What Is Suadero? (Besides Tasty, That Is)

click to enlarge Photo: Ian Froeb
Photo: Ian Froeb

Photo: Ian Froeb

While waiting for lunch at La Vallesana a few days ago, I noticed a meat on the taqueria's menu that I'd never seen before: suadero. I don't speak Spanish, but sometimes I can figure out unfamiliar words through the other languages I've studied or English cognates or just sheer dumb luck. In this case, though, I was stumped.

Turns out, I'm not alone. It took me a fair amount of sleuthing to figure out what suadero is -- and even now I'm not 100% sure.

There is a brief entry on Wikipedia:

Suadero, in Mexican cuisine, is a thin cut of beef from the meat that hangs from the breast bone on a cow. Suadero is noted for having a smooth texture rather than a muscle grain. Typically, suadero is grilled and used as a taco filling. When cooked right, it's really, really good.

I had trouble making much sense of this description. And that last sentence doesn't really add much to the entry's authority. I found other mentions of suadero on various sites and message boards, none of which cleared up the confusion. Some claimed it was rib meat, others that it came from the front of the cow. Some compared its texture to carne asada; others said it was smooth.

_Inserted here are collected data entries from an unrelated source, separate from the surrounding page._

-- ==== Sys2Proof/Machine/Attn.lean ====
section
/-!
DEFINITION. The attention line (05_attention_line.md): scores, saturation and masks (R110–R113), exponentials and exponent
alignment (R114–R117), outputs (R118–R120), skipped pairs (R122), positions (R126), and the backward pass (R141–R146). The
work is computed from readers of the tensors, so that it does not depend on where they lie.
-/
namespace Sys2Proof.Machine

/-! ## Readers -/

/-- Element d of a row whose bytes begin at `base`, with its scale at `sc` (R46, R127). -/
def rowElem (w : Word) (rd scRd : Nat → Byte) (base sc d : Nat) : Ext :=
  let b := elemBits (fmtBits w) (fun i => rd (base + i)) d
  if fmtBlock w then blockValue (fmtCode w) (scRd sc).toNat b else codeValue (fmtCode w) false b

/-- Keys and values of a chunk: sequence, key, KV head, head-dimension index; the segment of a key. -/
structure KvSrc where
  k   : Nat → Nat → Nat → Nat → Ext
  v   : Nat → Nat → Nat → Nat → Ext
  seg : Nat → Nat → Nat

/-- What an attention computation reads by query token: Q, O and dO by token, head and index; the log-sum-exp by token and
head; segments. -/
structure AtIn where
  p    : AtPar
  seqs : List SeqRec
  q    : Nat → Nat → Nat → Ext
  o    : Nat → Nat → Nat → Ext
  dO   : Nat → Nat → Nat → Ext
  lse  : Nat → Nat → Word
  seg  : Nat → Nat
  rng  : Rng
  /-- the work items that this computation does: sequence, KV head, query super-block (R132, R134) -/
  take : Nat → Nat → Nat → Bool := fun _ _ _ => true

/-- An element of a token-major tensor of `h` heads (R127). -/
def AtPar.elem (p : AtPar) (w : Word) (rd sc : Nat → Byte) (heads t h d : Nat) : Ext :=
  let row := t * heads + h
  rowElem w rd sc (row * p.pq w) (row * ceilDiv p.dl (fmtBs w) + d / fmtBs w) d

/-- Keys and values laid out as R127, from the readers of K, V, their scales and the key segments. -/
def AtPar.kvLocal (p : AtPar) (seqs : List SeqRec) (k v ksc vsc seg : Nat → Byte) : KvSrc :=
  let tok (si j : Nat) : Nat := (nth ⟨0, 0, 0, 0, 0, 0⟩ seqs si).kOff + j
  { k := fun si j h d => p.elem p.fmtK k ksc p.hkv (tok si j) h d
    v := fun si j h d =>
      let t := tok si j
      rowElem p.fmtV v vsc ((t * p.hkv + h) * p.pq p.fmtV) ((t / fmtBs p.fmtV * p.hkv + h) * p.d64 + d) d
    seg := fun si j => elemBits 32 seg (tok si j) }

/-! ## Positions and masks (R112, R126) -/

/-- Position of local token i of a shard whose origin is member `o`, from the first position `b` of the sequence. -/
def AtPar.pos (p : AtPar) (n b o i : Nat) : Nat :=
  if !p.ringEn then b + i
  else if !p.zigzag then b + o * n + i
  else
    let h := n / 2
    if i < h then b + o * h + i else b + (2 * p.ringLen - 1 - o) * h + (i - h)

/-- The length, causal and window conditions for query row i and key j of the chunk of member `o`. -/
def AtPar.open_ (p : AtPar) (r : SeqRec) (o i j : Nat) : Bool :=
  let qp := p.pos r.kLen r.qPos0 p.ringPos i
  let kp := p.pos r.kLen r.kPos0 o j
  decide (j < r.kLen) && (!p.causal || decide (kp ≤ qp))
    && (p.window == 0 || (if p.causal then decide (qp - kp < p.window) else decide (qp - kp + (kp - qp) < p.window)))

/-- Key blocks of a sequence. -/
def SeqRec.kBlocks (r : SeqRec) : Nat := ceilDiv r.kLen 64

/-- Query blocks of a sequence. -/
def AtPar.qBlocks (p : AtPar) (r : SeqRec) : Nat := ceilDiv r.qLen p.qb

/-- The rows of a query block. -/
def AtPar.qRows (p : AtPar) (r : SeqRec) (b : Nat) : List Nat := upFrom (b * p.qb) (min p.qb (r.qLen - b * p.qb))

/-- A pair of a query block and a key block is skipped (R122). -/
def AtPar.skip (p : AtPar) (r : SeqRec) (o qb kb : Nat) : Bool :=
  (p.qRows r qb).all (fun i => (upFrom (64 * kb) 64).all (fun j => !p.open_ r o i j))

/-- Key j is unmasked for query row i (R112). -/
def AtIn.unmasked (a : AtIn) (kv : KvSrc) (si : Nat) (r : SeqRec) (o i j : Nat) : Bool :=
  a.p.open_ r o i j && (!a.p.segEn || a.seg (r.qOff + i) == kv.seg si j)

/-- Sequences with query rows, with their numbers (R133). -/
def AtIn.live (a : AtIn) : List (Nat × SeqRec) := (a.seqs.zipIdx.filter (fun e => decide (0 < e.1.qLen))).map (fun e => (e.2, e.1))

/-- The work items of a command in the order of R132: sequence, KV head, query super-block. -/
def AtPar.items (p : AtPar) (seqs : List SeqRec) : List (Nat × Nat × Nat) :=
  seqs.zipIdx.flatMap (fun e => (List.range p.hkv).flatMap (fun h =>
    (List.range (ceilDiv (p.qBlocks e.1) (max 1 p.qsb))).map (fun q => (e.2, h, q))))

/-- The computation does the item of a query head and a query block of a sequence. -/
def AtIn.does (a : AtIn) (si h qb : Nat) : Bool := a.take si (h / max 1 a.p.g) (qb / max 1 a.p.qsb)

/-- The computation does the last item of a sequence and a KV head: its dK and dV are written with it (log 102). -/
def AtIn.closes (a : AtIn) (si : Nat) (r : SeqRec) (hk : Nat) : Bool :=
  a.take si hk (ceilDiv (a.p.qBlocks r) (max 1 a.p.qsb) - 1)

/-- Pairs skipped over a chunk, one for each query head (R122). -/
def AtIn.skips (a : AtIn) (o : Nat) : Nat :=
  a.live.foldl (fun n e => n + (List.range a.p.hq).foldl (fun n h =>
    n + ((List.range (a.p.qBlocks e.2)).filter (a.does e.1 h)).foldl (fun n qb =>
      n + ((List.range e.2.kBlocks).filter (a.p.skip e.2 o qb)).length) 0) 0) 0

/-! ## Scores (R110, R111) -/

/-- Groups of a product of two encodings over `n` elements, joined from +0 (R61, R62). -/
def dotOf (wa wb : Word) (n : Nat) (a b : Nat → Ext) : Word :=
  let cls := (pairClass wa wb).getD 0
  let block := pairBlock wa wb
  let bs := pairBs wa wb
  let ks := kStep cls
  let at_ (f : Nat → Ext) (i : Nat) : Ext := if i < n then f i else Ext.zero
  let steps := if block then ceilDiv n bs * (bs / 8) else ceilDiv n ks
  (List.range steps).foldl (fun acc s => (groupsOf cls ks bs block (at_ a) (at_ b) s).foldl join acc) fzero

/-- The saturation bound 1,400 of R111. -/
def satBound : Ext := .fin false 1400 0

/-- A score and whether it was replaced (R110, R111). -/
def AtIn.score (a : AtIn) (kv : KvSrc) (si : Nat) (r : SeqRec) (h i j : Nat) : Ext × Bool :=
  let p := a.p
  let hk := h / max 1 p.g
  let s := v32 (fmul p.scale (dotOf p.fmtQ p.fmtK p.d (a.q (r.qOff + i) h) (kv.k si j hk)))
  if s.isNan then (s, false)
  else if satBound.lt s.abs then (if s.neg? then satBound.negate else satBound, true)
  else (s, false)

/-! ## A block row (R114–R116) -/

/-- ⌊log₂⌋ of a finite, non-zero magnitude. -/
def Ext.log2 (x : Ext) : Int :=
  match x with
  | .fin _ m e => e + (Nat.log2 m : Nat)
  | _ => 0

/-- The P encoding for V, and PX. -/
def AtPar.px (p : AtPar) : Int := if fmtCode p.fmtV = cBF16 then 0 else 7
def AtPar.pEnc (p : AtPar) : Enc := if fmtCode p.fmtV = cBF16 then Enc.bf16 else Enc.e4m3
def AtPar.pWord (p : AtPar) : Word := if fmtCode p.fmtV = cBF16 then 1 else 2

/-- A block row: block exponent, row sum, U; `none` when it is empty. -/
structure BlockRow where
  c : Int
  l : Word
  u : List Word

/-- The block row of exponentials e and a chunk's values (R115, R116). -/
def AtPar.blockRow (p : AtPar) (es : List Ext) (v : Nat → Nat → Ext) : Option BlockRow :=
  let nz := es.filter (fun e => !e.isZero)
  match nz with
  | [] => none
  | _ =>
    let fin := nz.filter (fun e => !e.isNan)
    let E := match fin with
      | [] => 0
      | x :: t => t.foldl (fun m e => max m e.log2) x.log2
    let ps := if es.any Ext.isNan then es.map (fun _ => Ext.nan)
      else es.map (fun e => p.pEnc.decode (p.pEnc.conv .rne true (e.scale (p.px - E))).bits)
    let l := ps.foldl (fun a x => f32 (Ext.add (v32 a) x)) fzero
    let u := (List.range p.d).map (fun d => dotOf p.pWord p.fmtV 64 (fun j => nth Ext.zero ps j) (fun j => v j d))
    some ⟨E - p.px, l, u⟩

/-- The value of key j of a block for a product; keys past the sequence's end read zero (R120). -/
def KvSrc.vAt (kv : KvSrc) (si : Nat) (r : SeqRec) (hk j d : Nat) : Ext := if j < r.kLen then kv.v si j hk d else Ext.zero

/-- The block row of query row i and key block kb, with the scores replaced. -/
def AtIn.rowOf (a : AtIn) (kv : KvSrc) (si : Nat) (r : SeqRec) (o h i kb : Nat) : Option BlockRow × Nat :=
  let hk := h / max 1 a.p.g
  let es := (upFrom (64 * kb) 64).map (fun j =>
    if a.unmasked kv si r o i j then
      let s := a.score kv si r h i j
      (rw32 s.1.exp, b2n s.2)
    else (Ext.zero, 0))
  (a.p.blockRow (es.map (·.1)) (fun j d => kv.vAt si r hk (64 * kb + j) d), es.foldl (fun n e => n + e.2) 0)

/-- An FP32 word times 2^n (R117). -/
def scale32 (w : Word) (n : Int) : Word := f32 ((v32 w).scale n)

/-- Merge a block row into the state of a row (R117). -/
def RowSt.merge (s : RowSt) (b : BlockRow) : RowSt :=
  match s.f with
  | none => { s with f := some b.c, l := b.l, o := b.u }
  | some f =>
    let add (x y : List Word) : List Word := x.zipIdx.map (fun e => fadd e.1 (nth fzero y e.2))
    if f < b.c then
      { s with f := some b.c, l := fadd (scale32 s.l (f - b.c)) b.l, o := add (s.o.map (scale32 · (f - b.c))) b.u }
    else
      { s with l := fadd s.l (scale32 b.l (b.c - f)), o := add s.o (b.u.map (scale32 · (b.c - f))) }

/-! ## ATTN_FWD -/

/-- The rows of a command: sequence, its record, query head, row. -/
def AtIn.rows (a : AtIn) : List (Nat × SeqRec × Nat × Nat) :=
  a.live.flatMap (fun e => (List.range a.p.hq).flatMap (fun h =>
    ((List.range e.2.qLen).filter (fun i => a.does e.1 h (i / a.p.qb))).map (fun i => (e.1, e.2, h, i))))

/-- The state of every row before the first key block. -/
def AtIn.start (a : AtIn) : List RowSt := a.rows.map (fun e => ⟨(e.2.1.qOff + e.2.2.2) * a.p.hq + e.2.2.1, none, fzero, []⟩)

/-- Merge the key blocks of a chunk into every row, in order (R121); with the scores replaced. -/
def AtIn.fwdChunk (a : AtIn) (kv : KvSrc) (o : Nat) (st : List RowSt) : List RowSt × Nat :=
  (a.rows.zip st).foldl (fun acc e =>
    let r := e.1.2.1
    let i := e.1.2.2.2
    let x := (List.range r.kBlocks).foldl (fun (x : RowSt × Nat) kb =>
      if a.p.skip r o (i / a.p.qb) kb then x
      else
        let b := a.rowOf kv e.1.1 r o e.1.2.2.1 i kb
        (match b.1 with
          | some br => x.1.merge br
          | none => x.1, x.2 + b.2)) (e.2, 0)
    (acc.1 ++ [x.1], acc.2 + x.2)) ([], 0)

/-- The log-sum-exp of a row (R118, R119). -/
def RowSt.lambda (s : RowSt) : Word :=
  match s.f with
  | none => 0xFF800000
  | some f => if fIsNan s.l then fnan else f32 (((v32 s.l).scale f).log)

/-- A row of D values, converted, and padded to its row bytes; blocks lie along D (R118, R120). -/
def AtPar.outRow (p : AtPar) (w : Word) (g : Rng) (plane row : Nat) (vals : List Word) : List Byte × List Byte × Health :=
  let xs := vals.zipIdx.map (fun e => (v32 e.1, drawFor w g plane (row * p.d + e.2)))
  let xs := if fmtBlock w then xs ++ List.replicate (p.dl - vals.length) (Ext.zero, 0) else xs
  let c := convRun w xs
  let b := packElems (fmtBits w) c.elems
  (b ++ List.replicate (p.pq w - b.length) 0, c.scales.map (BitVec.ofNat 8), c.health)

/-- The outputs of ATTN_FWD: bytes by field and offset, conversion counts by row, fully masked rows (R118, R119). -/
def AtIn.fwdOut (a : AtIn) (st : List RowSt) : List (Nat × Nat × List Byte) × List (Nat × Health) × Nat :=
  let p := a.p
  let nb := ceilDiv p.dl (fmtBs p.fmtO)
  st.foldl (fun acc s =>
    let vals := match s.f with
      | none => List.replicate p.d fzero
      | some _ => s.o.map (fun x => fdiv x s.l)
    let r := p.outRow p.fmtO a.rng 0 s.row vals
    (acc.1 ++ [(12, s.row * p.pq p.fmtO, r.1)] ++ (if fmtBlock p.fmtO then [(17, s.row * nb, r.2.1)] else [])
      ++ (if p.lseEn then [(13, 4 * s.row, toLe 4 s.lambda.toNat)] else []),
     acc.2.1 ++ [(s.row, r.2.2)], acc.2.2 + b2n s.f.isNone)) ([], [], 0)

Finally, a Google Image search turned up this Mexican butcher's chart:


The Web site on which I found this chart describes suadero as "the intermediate part between the belly and the leg." (It's the part immediately above the udder on the chart above.)

With this (only slightly) better idea of what, exactly, suadero is, I returned to La Vallesana and ordered three suadero tacos. As per usual, these came topped with diced onion and cilantro on two corn tortillas. (They are pictured at the top of this entry.)

The meat looked like chopped steak. Several of the small pieces had some kind of sinew or connective tissue visible, but this wasn't unpleasant to eat. Overall, the texture struck me as chewy, though not overwhelmingly so. Like hanger steak, I guess. The most notable aspect of the texture was how the surface of many pieces had browned and crisped. Very similar to carnitas.

The flavor was, well, beefy. Nothing especially new or remarkable. Just tasty. Suadero won't replace al pastor as my preferred taco filling, but for a change of pace they were quite good.